JAMES I FLOYD ET AL.



The opinion of the court was delivered by: The Honorable Andrew J. Guilford

CIVIL MINUTES - GENERAL

Proceedings: ORDER GRANTING MOTION OF DEFENDANTS JEFFREY A. KENNEDY; LMK PROPERTIES, LLC,; KENNEDY BROTHERS CONTRACTING, INC.; RODERIC G. STEAKLEY; WANDA F. FLOYD; LINDA W. STEAKLEY; PHARMACEUTICAL MEDICAL SUPPLY INC.; AND DIRECT PHARMACEUTICAL, INC. TO DISMISS FOR LACK OF PERSONAL JURISDICTION

This case involves claims based on fraud, conversion, and breach of contract, as well as Federal RICO claims.
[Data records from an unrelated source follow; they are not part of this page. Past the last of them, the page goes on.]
/-- No response; one response; a response whose removal lets a held READ be taken at a reserve of 80. -/
theorem witness_ResponseTakenLeavesTheQueue :
    (running.Rests ∧ running.host.responses = []) ∧
    (let s := withHost { running.host with responses := [.readResult 0 .range] };
      s.Rests ∧ s.host.responses = .readResult 0 .range :: [] ∧ s.host.channel = []) ∧
    (let s := withHost { running.host with responses := List.replicate 80 (.readResult 0 .range), channel := [.read 1 0] };
      s.Rests ∧ s.host.responses = .readResult 0 .range :: List.replicate 79 (.readResult 0 .range) ∧
      s.host.channel = [.read 1 0] ∧ s.host.ready ≠ .inReset ∧
      { s with host := { s.host with responses := List.replicate 79 (.readResult 0 .range) } }.canTake (.read 1 0) = true) := by
  unfold State.Rests
  decide +kernel

/-- A line the array vouches for, and one whose program failed. -/
theorem witness_ReadAnswerEndsTheOperation :
    let s := busy .hostRead .read none;
    s.port.record = some (opRecord .hostRead .read 16) ∧ (opRecord .hostRead .read 16).kind = .read ∧
    (∃ o, s.array.op = some o ∧ o.kind = .read) ∧
    (cellAt s.array.cells (16 * 64 + 3) = .vouched (.bytes erasedLine) false) ∧
    (let t := { s with array := { s.array with cells := [(1027, .unvouched)] } };
      cellAt t.array.cells (16 * 64 + 3) = .unvouched) := by
  exact ⟨rfl, rfl, ⟨_, rfl, rfl⟩, by decide +kernel, by decide +kernel⟩

theorem witness_ProgramAnswerEndsTheOperation :
    let s := busy .drain .program (some (.bytes zeroLine, false));
    s.port.record = some (opRecord .drain .program 16) ∧ (opRecord .drain .program 16).kind = .program ∧
    ∃ o, s.array.op = some o ∧ o.kind = .program ∧ o.payload = some (.bytes zeroLine, false) := by
  exact ⟨rfl, rfl, _, rfl, rfl, rfl⟩

/-- An IDLE port; another identifier; a read and a program whose deadline passes, or which an answer of either kind meets. -/
theorem witness_TimeoutsEndTheOperationAndOtherAnswersAreDiscarded :
    running.port.record = none ∧
    (∃ r, (busy .drain .read none).port.record = some r ∧ r.id ≠ 6) ∧
    (∃ r o, (busy .patrol .read none).port.record = some r ∧ (busy .patrol .read none).array.op = some o ∧ o.kind = r.kind ∧
      r.kind = .read) ∧
    (∃ r o, (busy .drain .program none).port.record = some r ∧ (busy .drain .program none).array.op = some o ∧
      o.kind = r.kind ∧ r.kind = .program) := by
  exact ⟨rfl, ⟨_, rfl, by decide⟩, ⟨_, _, rfl, rfl, rfl, rfl⟩, ⟨_, _, rfl, rfl, rfl, rfl⟩⟩
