-- ==== Sys2Proof/Syntax.lean ====
section
/-! DEFINITION. The nine commands of CRC32-CMD (00_scope.md R3, 30_encoding.md R64), and the statements of its
assembly language with the pseudo-instructions (30_encoding.md R72 to R79). -/

namespace Sys2Proof

/-- A command, one constructor per row of the opcode table (R64). An operand has the type of its field, so a term
of this type is a legal command whatever its operand (R45, R62). -/
inductive Instr where
  /-- NOP, format N (42_control.md R130). -/
  | nop
  /-- SEED, format N (41_calculator_core.md R102). -/
  | seed
  /-- UPDB b, format B (41_calculator_core.md R103). -/
  | updb (b : Byte)
  /-- FIN, format N (41_calculator_core.md R104). -/
  | fin
  /-- ACCRD, format N (41_calculator_core.md R106). -/
  | accrd
  /-- ACCWR v, format W (41_calculator_core.md R107). -/
  | accwr (v : Word)
  /-- TBLRD idx, format B (40_table_generator.md R88). -/
  | tblrd (idx : Byte)
  /-- STAT, format N (42_control.md R132). -/
  | stat
  /-- ERRCLR, format N (42_control.md R134). -/
  | errclr
  deriving DecidableEq, Repr, Inhabited

/-- The three operand formats of ARG (R61). -/
inductive Format where
  /-- No operand: ARG is reserved and must be 0. -/
  | N
  /-- A byte operand in ARG[7:0]: ARG[31:8] is reserved and must be 0. -/
  | B
  /-- A word operand in ARG[31:0]: nothing is reserved. -/
  | W
  deriving DecidableEq, Repr, Inhabited

/-- The cause of an IllegalCommand (60_exceptions.md R140). -/
inductive Cause where
  /-- ECAUSE 1: OP is one of 0x09..0xFF (R65). -/
  | reservedOpcode
  /-- ECAUSE 2: OP is assigned and a reserved bit of ARG is not 0 (R66). -/
  | reservedArgBits
  deriving DecidableEq, Repr, Inhabited

/-- An operand as it is written on a line: a number, a character literal or a string literal (R72, R73). -/
inductive Operand where
  | num (n : Nat)
  | chr (c : Char)
  | str (cs : List Char)
  deriving DecidableEq, Repr, Inhabited

/-- A statement of the assembly language: a command, a word written out (R74), or a pseudo-instruction (R75 to R79).
Operands are the numbers that were written, in range or not: Stmt.wf checks them. -/
inductive Stmt where
  | nop
  | seed
  | updb (n : Nat)
  | fin
  | accrd
  | accwr (n : Nat)
  | tblrd (n : Nat)
  | stat
  | errclr
  /-- `.word40`: any 40-bit word, legal or not (R74). -/
  | word40 (n : Nat)
  /-- UPDATE s (R75). -/
  | update (s : List Nat)
  /-- CALC s1, ..., sk (R76). -/
  | calculate (segments : List (List Nat))
  /-- RESET, the wrapper's operation, not the reset of the core (R77). -/
  | reset
  /-- ADD s (R77). -/
  | add (s : List Nat)
  /-- VALUE (R77). -/
  | value
  /-- SAVE (R78). -/
  | save
  /-- RESTORE v (R78). -/
  | restore (n : Nat)
  /-- WAITTBL (R79). -/
  | waittbl
  deriving DecidableEq, Repr, Inhabited

end Sys2Proof
end

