-- ==== Sys2Proof/WellFormed.lean ====
section
/-! DEFINITION. Which assembly statements are well formed: "An operand out of range is an assembly error. It is not
truncated" (30_encoding.md R72). A command (Instr) holds operands of their fields' own widths, so every term of that
type is well formed (R45: every byte, every index and every 32-bit value is accepted). -/

namespace Sys2Proof

/-- A byte operand is in range: 0..255 (R72). -/
def byteInRange (n : Nat) : Bool := decide (n < 256)

/-- A word operand is in range: 0..0xFFFFFFFF (R72). -/
def wordInRange (n : Nat) : Bool := decide (n < 4294967296)

/-- A word written out has 40 bits (R60, R74). -/
def commandInRange (n : Nat) : Bool := decide (n < 1099511627776)

/-- Every operand of the statement is in range (R72). -/
def Stmt.wf : Stmt → Bool
  | .nop => true
  | .seed => true
  | .updb n => byteInRange n
  | .fin => true
  | .accrd => true
  | .accwr n => wordInRange n
  | .tblrd n => byteInRange n
  | .stat => true
  | .errclr => true
  | .word40 n => commandInRange n
  | .update s => s.all byteInRange
  | .calculate segments => segments.all (fun s => s.all byteInRange)
  | .reset => true
  | .add s => s.all byteInRange
  | .value => true
  | .save => true
  | .restore n => wordInRange n
  | .waittbl => true

end Sys2Proof
end

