-- ==== Sys2Proof/Laws/Memory.lean ====
section
/-! SUPPORT. TABLE: every operation keeps the canonical form, a read after a write gives the value written, and a write
leaves every other entry alone (10_state.md R24). -/

namespace Sys2Proof.Machine

theorem Memory.rising_mono {lo lo' : Nat} {m : Memory} (h : Memory.rising lo m = true) (hle : lo' ≤ lo) :
    Memory.rising lo' m = true := by
  cases m with
  | nil => rfl
  | cons e m =>
    obtain ⟨a, v⟩ := e
    simp only [Memory.rising, Bool.and_eq_true, decide_eq_true_eq] at h ⊢
    exact ⟨⟨by omega, h.1.2⟩, h.2⟩

/-- Writing keeps the canonical form. -/
theorem Memory.put_rising {lo i : Nat} {m : Memory} {v : Word} (h : Memory.rising lo m = true) (hlo : lo ≤ i)
    (hi : i < Config.tableDepth) : Memory.rising lo (m.put i v) = true := by
  induction m generalizing lo with
  | nil => simp [Memory.put, Memory.rising, hlo, hi]
  | cons e m ih =>
    obtain ⟨a, u⟩ := e
    simp only [Memory.rising, Bool.and_eq_true, decide_eq_true_eq] at h
    unfold Memory.put
    split
    · simp only [Memory.rising, Bool.and_eq_true, decide_eq_true_eq]
      exact ⟨⟨hlo, hi⟩, ⟨by omega, h.1.2⟩, h.2⟩
    · split
      · simp only [Memory.rising, Bool.and_eq_true, decide_eq_true_eq]
        exact ⟨⟨hlo, hi⟩, Memory.rising_mono h.2 (by omega)⟩
      · simp only [Memory.rising, Bool.and_eq_true, decide_eq_true_eq]
        exact ⟨h.1, ih h.2 (by omega)⟩

theorem Memory.put_wf {m : Memory} (h : m.wf = true) (i : Byte) (v : Word) : (m.put i.toNat v).wf = true :=
  Memory.put_rising h (Nat.zero_le _) i.isLt

/-- The memory after reset, with nothing listed, is canonical. -/
theorem Memory.wf_nil : Memory.wf [] = true := rfl

/-- An index below all those listed is unwritten. -/
theorem Memory.entry_below {lo i : Nat} {m : Memory} (h : Memory.rising lo m = true) (hi : i < lo) : m.entry i = none := by
  induction m generalizing lo with
  | nil => rfl
  | cons e m ih =>
    obtain ⟨a, u⟩ := e
    simp only [Memory.rising, Bool.and_eq_true, decide_eq_true_eq] at h
    rw [Memory.entry, if_neg (by omega)]
    exact ih h.2 (by omega)

/-- No index from 256 on is written. -/
theorem Memory.entry_beyond {lo i : Nat} {m : Memory} (h : Memory.rising lo m = true) (hi : Config.tableDepth ≤ i) :
    m.entry i = none := by
  induction m generalizing lo with
  | nil => rfl
  | cons e m ih =>
    obtain ⟨a, u⟩ := e
    simp only [Memory.rising, Bool.and_eq_true, decide_eq_true_eq] at h
    rw [Memory.entry, if_neg (by omega)]
    exact ih h.2

/-- A read after a write: the value written at that index, what was read before at every other. -/
theorem Memory.entry_put (m : Memory) (i j : Nat) (v : Word) :
    (m.put i v).entry j = if j = i then some v else m.entry j := by
  induction m with
  | nil => simp [Memory.put, Memory.entry]
  | cons e m ih =>
    obtain ⟨a, u⟩ := e
    unfold Memory.put
    split
    · simp [Memory.entry]
    · split
      · rename_i h; subst h
        by_cases hj : j = i <;> simp [Memory.entry, hj]
      · by_cases hj : j = a
        · subst hj
          simp only [Memory.entry, if_true]
          rw [if_neg (by omega)]
        · simp only [Memory.entry, hj, if_false, ih]

/-- Canonical memories are equal when they read the same at every index. -/
theorem Memory.ext_of_rising {lo : Nat} {m n : Memory} (hm : Memory.rising lo m = true) (hn : Memory.rising lo n = true)
    (h : ∀ i, m.entry i = n.entry i) : m = n := by
  induction m generalizing lo n with
  | nil =>
    cases n with
    | nil => rfl
    | cons e n => have := h e.1; simp [Memory.entry] at this
  | cons e m ih =>
    obtain ⟨a, u⟩ := e
    cases n with
    | nil => have := h a; simp [Memory.entry] at this
    | cons e' n =>
      obtain ⟨b, w⟩ := e'
      simp only [Memory.rising, Bool.and_eq_true, decide_eq_true_eq] at hm hn
      have hab : a = b := by
        rcases Nat.lt_trichotomy a b with hlt | heq | hgt
        · have := h a
          rw [Memory.entry, if_pos rfl, Memory.entry, if_neg (by omega), Memory.entry_below hn.2 (by omega)] at this
          cases this
        · exact heq
        · have := h b
          rw [Memory.entry, if_neg (by omega), Memory.entry_below hm.2 (by omega), Memory.entry, if_pos rfl] at this
          cases this
      subst hab
      have huw : u = w := by have := h a; simpa [Memory.entry] using this
      subst huw
      have : m = n := ih hm.2 hn.2 (fun i => by
        by_cases hi : i = a
        · subst hi
          rw [Memory.entry_below hm.2 (by omega), Memory.entry_below hn.2 (by omega)]
        · have := h i
          simpa [Memory.entry, hi] using this)
      rw [this]

/-- What a write of TABLE leaves in every entry. -/
theorem tableEntry_tableWrite (i j : Byte) (v : Word) (s : State) :
    tableEntry (tableWrite i v s) j = if j = i then some v else tableEntry s j := by
  simp only [tableEntry, tableWrite, Memory.entry_put, BitVec.toNat_inj]

theorem Memory.entry_map (f : Nat → Word) (l : List Nat) (i : Nat) :
    Memory.entry (l.map (fun k => (k, f k))) i = if i ∈ l then some (f i) else none := by
  induction l with
  | nil => rfl
  | cons a l ih =>
    simp only [List.map_cons, Memory.entry, ih, List.mem_cons]
    by_cases h : i = a
    · subst h; simp
    · simp [h]

/-- Every entry of the completed table is its generated value. -/
theorem completeTable_entry {i : Nat} (h : i < 256) : completeTable.entry i = some (genEntry (BitVec.ofNat 8 i)) := by
  unfold completeTable
  rw [Memory.entry_map (fun i => genEntry (BitVec.ofNat 8 i))]
  simp [Config.tableDepth, h]

theorem Memory.rising_range' (f : Nat → Word) (n lo : Nat) (h : lo + n ≤ Config.tableDepth) :
    Memory.rising lo ((List.range' lo n).map (fun k => (k, f k))) = true := by
  induction n generalizing lo with
  | zero => rfl
  | succ n ih =>
    simp only [List.range'_succ, List.map_cons, Memory.rising, Bool.and_eq_true, decide_eq_true_eq]
    exact ⟨⟨Nat.le_refl _, by omega⟩, ih (lo + 1) (by omega)⟩

theorem completeTable_wf : completeTable.wf = true := by
  unfold completeTable Memory.wf
  rw [List.range_eq_range']
  exact Memory.rising_range' (fun i => genEntry (BitVec.ofNat 8 i)) Config.tableDepth 0 (Nat.le_refl _)

end Sys2Proof.Machine
end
Defendants Jeffrey A. Kennedy ("Defendant Jeffrey Kennedy"), LMK Properties, LLC ("Defendant LMK"), Kennedy Brothers Contracting, Inc. ("Defendant KBC"), Roderic G. Steakley ("Defendant Roderic Steakley"), Wanda F. Floyd ("Defendant Wanda Floyd"), Linda W. Steakley ("Defendant Linda Steakley"), Pharmaceutical Medical Supply Inc. ("Defendant PMSI"), and Direct Pharmaceutical, Inc. ("Defendant Direct") brought Motions to Dismiss for lack of personal jurisdiction ("Motions"). (Docket Nos. 34, 39, 42, and 46.) Plaintiffs did not file any papers in opposition to these Motions. After considering the arguments submitted, the Motions are GRANTED.

BACKGROUND

The following facts are taken from the Complaint and admissible evidence submitted in supporting declarations and affidavits.

Plaintiff NuGen International Incorporated ("Plaintiff NuGen") is a Nevada Corporation, and Plaintiff Advanced Pharmaceutical Services, Inc. ("Plaintiff APS") is a California Corporation. (Compl. Introduction.)

Plaintiffs allege twelve claims that arise out of three underlying transactions: (1) invoices for pharmaceutical goods; (2) investments in a Post-Katrina real estate project (the "New Orleans Project"); and (3) loans made by Plaintiffs to some Defendants to enable them to buy stock in PMSI. (Compl. ¶ 23, 24, 29.)

The first underlying transaction relates to the purchase of pharmaceuticals from Plaintiff APS by Defendants PMSI and Direct. (Compl. ¶ 23.) Plaintiffs allege that Defendant James I. Floyd ("Defendant James Floyd"), Defendant PMSI, and Defendant Direct owe for goods delivered. (Compl. ¶ 23.) The Sixth, Seventh, and Eighth Claims for breach of contract, account stated, and "goods sold and delivered" are based on this transaction. (Compl. ¶¶ 21, 74, 79, 86.)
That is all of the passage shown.